Les Mikesell wrote:
Most of our machines have 5 or so NICs, each connected to special purpose subnets. And even the ones that only need 1 or 2 connections will have the same physical setup so the servers are reusable.
Trunk all the ports and use VLANs ?
Of course, but that's the point. If you've had old Cisco switches that didn't auto negotiate well, you'll have all of the connected equipment set to force full duplex. Then when you replace the switch you have to undo that - probably one subnet at a time. How do you manage real-world things like that with a configuration tool?
Set the new switches to be forced full duplex too and go in and fix the systems with a script or by hand, or just rebuild them (very few of my systems have data on their local drives that is valuable, everything is stored or transferred to centralized storage)
Easier than an ssh loop that does a 'yum update xxx' or similar command across a set of machines.
Depends on your needs, for me a ssh loop wouldn't cut it. It works ok on a tiny scale. Having a management system like puppet or cfengine also makes sure the state is kept the same. If someone goes in and changes the passwd file or overwrites ntp.conf cfengine reverts the change within the hour.
I can't quite deal with the idea of needing to abstract OS commands and doing it in a way that still only works with one OS. Why not either just automate the actual commands you need to run, or fix the commands in the first place if they are so bad that you have to abstract them into some new language. And RHEL/Centos boxes are a small part of the operation at the moment.
It's not just commands, it's configuration as well, configuration that is different depending on the system's purpose, what data center it's located in, what time of day it is, what applications it's responsible for.
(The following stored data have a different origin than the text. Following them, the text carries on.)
-- ==== Sys2Proof/Machine/Types.lean ====
section
/-! DEFINITION. The records the state is made of: events and log records, open commands, queue pairs' transport state, and what
the block sends outside. -/

namespace Sys2Proof.Machine

/-- A unit's event on its way to the log, R515: what the unit stamped. -/
structure Event where
  stamp : Nat
  kind : Nat
  sev : Nat
  page : Nat
  ref : Nat
  details : List Nat
deriving DecidableEq, Repr

/-- A log record, R516. -/
structure LogRec where
  stamp : Nat
  seq : Nat
  kind : Nat
  sev : Nat
  persisted : Bool
  powerOn : Nat
  page : Nat
  ref : Nat
  logStamp : Nat
  details : List Nat
deriving DecidableEq, Repr

/-- What a host sees of the module's CM messages, R333. -/
inductive CmKind where
  | rep | rej (reason : Nat) | dreq | drep
deriving DecidableEq, Repr

/-- The frames a host port sends of its own, R327 to R330, R337. -/
inductive EthKind where
  | pfc (priority quanta : Nat)
  | cnp (qp : Nat)
  | arpReply | neighbourAdvert | lldp | ptpDelayReq | ptpResponse
deriving DecidableEq, Repr

/-- What the block sends outside. `out` in the state lists it, newest first. -/
inductive Out where
  /-- R338, R339: a COMPLETION. -/
  | completion (qp cmdId opcode result arrival send : Nat) (body : List Nat)
  /-- R342: an ACK. -/
  | ack (qp cmdId opcode arrival send : Nat)
  /-- R519: an EVENT message. -/
  | event (qp dropped : Nat) (recs : List LogRec)
  /-- R331: an invalid-request or remote-access NAK. -/
  | nak (qp : Nat) (remoteAccess : Bool)
  /-- R331: the transport's ACK of a SEND received, with the sequence number of its packet. -/
  | rcAck (qp psn : Nat)
  /-- R335: an RNR NAK with timer code 1. -/
  | rnrNak (qp : Nat)
  | rdmaWrite (qp addr rkey : Nat) (words : List Nat)
  | rdmaRead (qp addr rkey bytes : Nat)
  | retransmit (qp psn count : Nat)
  | cm (port : Nat) (kind : CmKind) (qp : Nat) (bytes : List Nat)
  | eth (port : Nat) (kind : EthKind) (words : List Nat)
  /-- R236: the route header of the packet that the next message leaves in. -/
  | route (header : Nat)
  /-- R234: a flit sent on a port of a router; a retry asked for on one. -/
  | flit (router port : Nat) (f : Flit)
  | retry (router port : Nat)
  /-- A message of the mesh's request, response or management classes: its kind, its destination and its fields. -/
  | mesh (kind : Nat) (dest : Nat) (words : List Nat)
  /-- A frame of a Borsan direction, R364: direction, type, destination and words. -/
  | borsan (dir type dest : Nat) (words : List Nat)
  /-- R559, R560: a sideband reply or alert. -/
  | sideband (words : List Nat)
  /-- A pin or rail level: 0 PWRGD, 1 SB_ALERT, 2 the input stage. -/
  | pin (pin : Nat) (level : Bool)
deriving DecidableEq, Repr

/-- R341: a command that has arrived and whose completion has not been sent. `effect`: it has taken effect; `body`: what
INQUIRE would return of it now; `sent`: a TIMED_OUT completion has been sent and the work goes on; `arg`: what the command's
own work needs to know of it. -/
structure OpenCmd where
  qp : Nat
  cmdId : Nat
  opcode : Nat
  arrival : Nat
  due : Nat
  effect : Bool := false
  sent : Bool := false
  body : List Nat := []
  arg : Nat := 0
deriving DecidableEq, Repr

/-- R292: the record kept of a command. -/
structure CmdRec where
  qp : Nat
  cmdId : Nat
  opcode : Nat
  result : Nat
  final : Bool
  body : List Nat
  req : Option Nat := none
deriving DecidableEq, Repr

/-- R340, R506: a command that waits to start, for its fence or for Oasis. -/
structure Held where
  opcode : Nat
  cmd : Cmd
  /-- The command as it came. -/
  instr : Instr
  /-- R342: when an ACK is due to a class Q command that still waits. -/
  ackAt : Option Nat := none
deriving DecidableEq, Repr

/-- What a queue pair holds beside its page: the transport stream of R331, the event subscription of R519, DCQCN's state. -/
structure QpSt where
  maxReads : Nat := 0
  unacked : List (Nat × Nat) := []
  /-- RDMA READs that wait to be issued: address, key and bytes. -/
  reads : List (Nat × Nat × Nat) := []
  retries : Nat := 0
  rnrRetries : Nat := 0
  subOn : Bool := false
  subMin : Nat := 0
  subMask : Nat := 0
  waiting : List (List LogRec) := []
  /-- Waiting messages that an EVENT_SUBSCRIBE has closed. -/
  closed : Nat := 0
  dropped : Nat := 0
  lastCnp : Nat := 0
  cnpSent : Bool := false
  /-- DCQCN: the estimate of congestion in units of 2^-32, the target rate, recovery steps done, the last step's time. -/
  alpha : Nat := 4294967296
  target : Nat := 0
  incStage : Nat := 0
  incAt : Nat := 0
deriving DecidableEq, Repr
And that's supposed to be the easy way?
It is when you have as many moving parts as we do yes. I've tried other methods, for years I was using the ssh loop route because we were so slammed we had no time to learn a proper way to manage systems, once we learned the proper way things are soooo much easier.
You wouldn't believe the lengthy list of commands needed to build a system from the ground up before I re-wrote everything so it is automated. And the lengthy list of commands only covered a couple particular type of systems. The rest were built from hand from memory. I had to go in and learn how everything was setup and automate it.
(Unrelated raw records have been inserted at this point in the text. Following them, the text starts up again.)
-- ==== Sys2Proof/Machine/Router.lean ====
section
/-! DEFINITION. The routers of the mesh: ports (R230), dimension-order routing (R231), classes with their buffers and hop credits (R232,
R252, R254), arbitration (R233), and the retry buffers of R234. -/

namespace Sys2Proof.Machine

def seamPage (row : Nat) : Page := { blk := 0x19, inst := row }

/-- The router of a physical core `c * 64 + i`, R20. -/
def routerOfPhysCore (pc : Nat) : Nat := routerInst (routerOfPhys (pc / 64) (pc % 64))

/-- The half of a router, R21. -/
def halfOfRouter (r : Nat) : Nat := halfOfCol (r % 32)

def posOfRouter (r : Nat) : Nat × Nat := (r % 32, r / 32)

/-- R251: the near stack of a core's router. -/
def State.nearOf (s : State) (ck : Nat) : Nat := nearStack (posOfRouter (routerOfPhysCore (s.physOf ck)))

/-- R230: the router has this port: 0 N, 1 E, 2 S, 3 W, 4 outward, 5 to 8 the core ports. -/
def hasPort (r port : Nat) : Bool :=
  decide (r < 512) && (if port = 0 then decide (32 ≤ r) else if port = 1 then decide (r % 32 ≠ 31)
    else if port = 2 then decide (r < 480) else if port = 3 then decide (r % 32 ≠ 0)
    else if port = 4 then decide (routerAttachment (posOfRouter r) ≠ 31) else decide (port ≤ 8))

/-- The link of a port has failed, R234. -/
def State.linkDead (s : State) (r port : Nat) : Bool :=
  if port ≤ 3 then (s.rf R.ROUTER_LINK_FAILED r).testBit port
  else if port = 4 then s.rb R.ROUTER_OUT_FAILED r else s.msh.dead.contains (r * 16 + port)

/-- The router and the input port at the other end of a mesh port. -/
def linkEnd (r port : Nat) : Nat × Nat :=
  if port = 0 then (r - 32, 2) else if port = 1 then (r + 1, 3) else if port = 2 then (r + 32, 0) else (r - 1, 1)

/-- A port of a router, and a class at it. -/
def portKey (r port : Nat) : Nat := r * 16 + port
def vcKey (r port cls : Nat) : Nat := (r * 16 + port) * 4 + cls

/-- R231, R236: the output port of a packet at a router: along the row to the column, along the column to the row, then the destination
port; none for a reserved port. -/
def outPortOf (r : Nat) (head : List Nat) : Option Nat :=
  let h := ofBytes (head.take 16)
  let col := bitsOf h 0 5
  let row := bitsOf h 5 4
  let port := bitsOf h 9 3
  if r % 32 < col then some 1 else if col < r % 32 then some 3
  else if r / 32 < row then some 2 else if row < r / 32 then some 0
  else if port = 4 then some 4 else if port ≤ 3 then some (5 + port) else none

/-- A port's link crosses the seam, R252. -/
def crossesSeam (r port : Nat) : Bool := (r % 32 = 15 && port = 1) || (r % 32 = 16 && port = 3)

/-- R253, R254: the hop credits of a class at a mesh port: at the seam its allotment. -/
def State.hopLimit (s : State) (r port cls : Nat) : Nat :=
  if crossesSeam r port then
    let fs := if port = 1 then [R.SEAM_EW_REQ, R.SEAM_EW_RESP, R.SEAM_EW_PIP, R.SEAM_EW_MGMT]
      else [R.SEAM_WE_REQ, R.SEAM_WE_RESP, R.SEAM_WE_PIP, R.SEAM_WE_MGMT]
    s.rf (fs.getD cls R.SEAM_EW_PIP) (r / 32)
  else Config.hopDepth + 1

/-- R25, R232, R234, R254: a flit of a class may leave by a port: the router is not held, the link has not failed, and at a mesh port the
class has hop credits and the retry buffer has room. The sink of another port always takes it. -/
def State.canLeave (s : State) (r port cls : Nat) : Bool :=
  !s.rb R.ROUTER_HELD r && !s.linkDead r port && (decide (4 ≤ port) ||
    (decide (Tbl.getD s.msh.spent (vcKey r port cls) 0 < s.hopLimit r port cls) &&
      (crossesSeam r port || decide ((Tbl.getD s.msh.wire (portKey r port) []).length < 16))))

/-- The first flit of an input's class when it may leave by an output port: its input and when it became ready. A packet holds the port's
class until its tail. -/
def State.candidate (s : State) (r port cls inp : Nat) : Option (Nat × Nat) :=
  match Tbl.getD s.msh.bufs (vcKey r inp cls) [] with
  | [] => none
  | x :: _ =>
    if x.out = port && ((Tbl.get? s.msh.owner (vcKey r port cls)).getD inp) = inp then some (inp, x.since) else none

/-- R233: mesh cycles of an interval at a router. -/
def State.meshCycles (s : State) (r ns : Nat) : Nat := ns * s.clk.mesh.getD (halfOfRouter r) 1500 / 1000

/-- R233: the class and the input that an output port grants next: the class that has waited longest of those ready for 16 mesh cycles, else
management, response, request, pip; within a class the next input in turn. -/
def State.portGrant (s : State) (r port : Nat) : Option (Nat × Nat) :=
  let able (c : Nat) : List (Nat × Nat) :=
    if s.canLeave r port c then (List.range 9).filterMap (s.candidate r port c) else []
  let since (c : Nat) : Nat := ((able c).map (·.2)).foldl min s.elapsed
  let cs := [3, 1, 0, 2].filter fun c => !(able c).isEmpty
  let late := cs.filter fun c => decide (16 ≤ s.meshCycles r (s.elapsed - since c))
  let pick := match late with
    | [] => cs.head?
    | c :: l => some (l.foldl (fun b x => if since x < since b then x else b) c)
  match pick with
  | none => none
  | some c =>
    let last := Tbl.getD s.msh.turn (vcKey r port c) 8
    (((List.range 9).map fun i => (last + 1 + i) % 9).find? fun i => (able c).any fun a => a.1 = i).map fun i => (c, i)

/-- R258: what a flit that enters a seam queue counts: its highest occupancy. -/
def State.seamHigh (s : State) (r port : Nat) : State :=
  let n := (Tbl.getD s.msh.wire (portKey r port) []).length
  let row := r / 32
  if r % 32 = 15 && port = 1 then s.wf R.SEAM_HIGH_EW row (max (s.rf R.SEAM_HIGH_EW row) (min 32 n))
  else if r % 32 = 16 && port = 3 then s.wf R.SEAM_HIGH_WE row (max (s.rf R.SEAM_HIGH_WE row) (min 32 n))
  else s

/-- R232, R234: the flit granted leaves: its buffer's next flit is ready, the class's hop credit at a mesh port is spent and the flit stays in
the retry buffer; the hop credit of the link it came by goes back. -/
def State.sendFlit (s : State) (r port cls inp : Nat) : State :=
  match Tbl.getD s.msh.bufs (vcKey r inp cls) [] with
  | [] => s
  | x :: rest =>
    let m := s.msh
    let k := vcKey r port cls
    let rest := match rest with
      | [] => []
      | y :: l => { y with since := s.elapsed } :: l
    let up := linkEnd r inp
    let ku := vcKey up.1 up.2 cls
    let spent := if port ≤ 3 then Tbl.put m.spent k (Tbl.getD m.spent k 0 + 1) else m.spent
    let m1 : MeshSt := { m with
      bufs := if rest.isEmpty then Tbl.del m.bufs (vcKey r inp cls) else Tbl.put m.bufs (vcKey r inp cls) rest
      owner := if 2 ≤ x.f.typ then Tbl.del m.owner k else Tbl.put m.owner k inp
      turn := Tbl.put m.turn k inp
      spent := if inp ≤ 3 then Tbl.putD spent 0 ku (Tbl.getD spent ku 0 - 1) else spent
      wire := if port ≤ 3 then Tbl.put m.wire (portKey r port) (Tbl.getD m.wire (portKey r port) [] ++ [x.f]) else m.wire }
    ((({ s with msh := m1 } : State).inc R.ROUTER_FLITS r).seamHigh r port).emit (.flit r port x.f)

/-- Flits leave by the output ports of a list of ports in turn while one can, and by the ports that their hop credits then let send. -/
def State.forwardFlits (s : State) : Nat → List (Nat × Nat) → State
  | 0, _ => s
  | _ + 1, [] => s
  | fuel + 1, p :: ps =>
    match s.portGrant p.1 p.2 with
    | none => s.forwardFlits fuel ps
    | some (c, i) => (s.sendFlit p.1 p.2 c i).forwardFlits fuel (ps ++ [p] ++ (if i ≤ 3 then [linkEnd p.1 i] else []))

/-- The output ports of a half's routers, or of one router, for which flits wait. -/
def State.waitingPorts (s : State) (mine : Nat → Bool) : List (Nat × Nat) :=
  ((s.msh.bufs.filter fun b => mine (b.1 / 64)).flatMap fun b => (b.2.take 1).map fun x => (b.1 / 64, x.out)).eraseDups

/-- Flits held in the routers' buffers. -/
def State.flitsHeld (s : State) : Nat := (s.msh.bufs.map fun b => b.2.length).sum

/-- R231, R232: a good flit enters the buffer of its class: a head finds its way, the flits after it take the same. A packet to a reserved
port is discarded. -/
def State.takeFlit (s : State) (r port : Nat) (f : Flit) : State :=
  let c := f.cls % 4
  let k := vcKey r port c
  let m := s.msh
  let way := if f.typ % 4 = 0 ∨ f.typ % 4 = 3 then outPortOf r f.data else Tbl.get? m.route k
  match way with
  | none => s
  | some out =>
    let x : FlitAt := { f := { f with typ := f.typ % 4 }, out := out, since := s.elapsed }
    let m1 : MeshSt := { m with
      bufs := Tbl.put m.bufs k (Tbl.getD m.bufs k [] ++ [x])
      route := if 2 ≤ f.typ % 4 then Tbl.del m.route k else Tbl.put m.route k out }
    ({ s with msh := m1 } : State).forwardFlits (64 + 64 * s.flitsHeld) [(r, out)]

/-- R234: the flit at the other end of a mesh link has been accepted: it leaves the sender's retry buffer. -/
def State.acceptFlit (s : State) (r port : Nat) : State :=
  if port ≤ 3 then
    let k := portKey (linkEnd r port).1 (linkEnd r port).2
    { s with msh := { s.msh with wire :=
        (match Tbl.getD s.msh.wire k [] with
         | _ :: y :: l => Tbl.put s.msh.wire k (y :: l)
         | _ => Tbl.del s.msh.wire k) } }
  else s

/-- R234: a retry asked for: the sender sends the first flit of its retry buffer again. -/
def State.retryFlit (s : State) (r port : Nat) : State :=
  let s1 := s.emit (.retry r port)
  if port ≤ 3 then
    let e := linkEnd r port
    match Tbl.getD s.msh.wire (portKey e.1 e.2) [] with
    | [] => s1
    | f :: _ => s1.emit (.flit e.1 e.2 f)
  else s1

end Sys2Proof.Machine
end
Right now I have roughly 150 classes of systems, each defines a subset of the infrastructure that gets a particular type of configuration enforced on it. Most of those systems are added into the classes dynamically by their host name or other system properties(such as a script to detect whether or not a system is a VM).
The head QA guy here was able to build his new VM-based environment in about 2 weeks(roughly 70 VMs) because of this, previously he said it would of taken many, many months.
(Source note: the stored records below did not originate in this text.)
-- ==== Sys2Proof/Machine/Sema.lean ====
section
/-! DEFINITION. The semaphore commands and the lease's expiry, R346 to R351. What SEM_OP does is here; the write that orders it is
the register window's. -/

namespace Sys2Proof.Machine

/-- R348: an acquire by a holder: GRANTED, ALREADY_HOLDER with its lease replaced, or HELD_BY_OTHER. -/
def State.semAcquire (s : State) (i holder source leaseMs : Nat) : Nat × State :=
  if !s.semHeld i then (0, s.semGrant i holder source leaseMs)
  else if s.semHeldBy i holder source then (2, s.setSem i { s.sem i with lease := s.leaseDue leaseMs })
  else (1, s)

/-- R348: a release by a holder: RELEASED or NOT_HOLDER. -/
def State.semRelease (s : State) (i holder source : Nat) : Nat × State :=
  if s.semHeldBy i holder source then (4, (s.semFree i).semNext i) else (5, s)

/-- R347: other bits of the body words are zero; R570 gives BAD_FRAME. -/
def semBodyOk (c : Cmd) (mask words : Nat) : Bool := c.bodyWords = words && (c.w 0) &&& mask = c.w 0

/-- SEM_ACQUIRE, R347, R348. -/
def State.semAcquireCmd (s : State) (instr : Instr) (c : Cmd) : State :=
  let i := c.f 0 0 8
  let wait := c.b 0 8
  let ms := c.f 0 16 16
  s.vorane instr 0x12 c (if wait then .l else .f) (semBodyOk c 0xFFFF01FF 1) fun t =>
    let h := t.holderCode c.qp
    let (r, t1) := t.semAcquire i h c.qp ms
    if r ≠ 1 then t1.reply c [t1.semWord i r, t1.semStamp i]
    else if !wait then t1.reply c [t1.semWord i 1, t1.semStamp i]
    else if 16 ≤ (t1.sem i).waiters.length then t1.reply c [t1.semWord i 3, t1.semStamp i]
    else
      let v := t1.sem i
      (t1.setSem i { v with waiters := v.waiters ++ [(c.qp, c.cmdId, ms)] }).semCount i

/-- SEM_RELEASE, R347, R348. -/
def State.semReleaseCmd (s : State) (instr : Instr) (c : Cmd) : State :=
  let i := c.f 0 0 8
  s.vorane instr 0x13 c .f (semBodyOk c 0xFF 1) fun t =>
    let (r, t1) := t.semRelease i (t.holderCode c.qp) c.qp
    t1.reply c [t1.semWord i r]

/-- SEM_BREAK, R347, R349. -/
def State.semBreakCmd (s : State) (instr : Instr) (c : Cmd) : State :=
  let i := c.f 0 0 8
  s.vorane instr 0x14 c .f (semBodyOk c 0xFF 2) fun t =>
    let (r, t1) := if !t.semHeld i then (8, t) else if t.semStamp i ≠ c.w 1 then (7, t) else (6, t.semBreak i 0)
    t1.reply c [t1.semWord i r, t1.semStamp i]

/-- R350: an operation through SEM_OP by a master: 0 ACQUIRE, 1 RELEASE, 2 BREAK. -/
def State.semOp (s : State) (holder source i op leaseMs : Nat) : State :=
  if op = 0 then (s.semAcquire i holder source leaseMs).2
  else if op = 1 then (s.semRelease i holder source).2
  else if op = 2 ∧ s.semHeld i then s.semBreak i 4 else s

/-- LEASE_EXPIRY, R349: judged after the operations of the cycle. -/
def State.leaseExpiry (s : State) (i : Nat) : State :=
  match (s.sem i).lease with
  | some d => if s.semHeld i ∧ d ≤ s.elapsed then s.semBreak i 1 else s
  | none => s

/-- SEM_ACQUIRE, R348. -/
def execSemAcquire (c : Cmd) (s : State) : Host.Outcome State Fault Refusal := .next (s.semAcquireCmd (.semAcquire c) c)

/-- SEM_RELEASE, R348. -/
def execSemRelease (c : Cmd) (s : State) : Host.Outcome State Fault Refusal := .next (s.semReleaseCmd (.semRelease c) c)

/-- SEM_BREAK, R349. -/
def execSemBreak (c : Cmd) (s : State) : Host.Outcome State Fault Refusal := .next (s.semBreakCmd (.semBreak c) c)

/-- LEASE_EXPIRY, R349. -/
def execLeaseExpiry (i : Nat) (s : State) : Host.Outcome State Fault Refusal := .next (s.leaseExpiry (i % 256))

end Sys2Proof.Machine
end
Could you switch arbitrary boxes to windows or some other OS without changing what the operators see? If you are still tied to the arcana of the underlying system - and vulnerable to its changes, what does this get you?
cfengine runs on many systems windows included. I haven't run it myself on anything other than linux. I don't get involved with windows stuff, keeps my stress levels lower.
http://cfengine.com/pages/nova_supported_os
I use an older version of cfengine not the nova stuff.
So it all depends on what your needs are, certainly puppet and cfengine type tools are not for everyone, I wouldn't even recommend them for small deployments(say less than 50 servers). If your one person responsible for servers numbering in the hundreds, or your team is responsible for servers numbering in the thousands then tools like them are priceless.
nate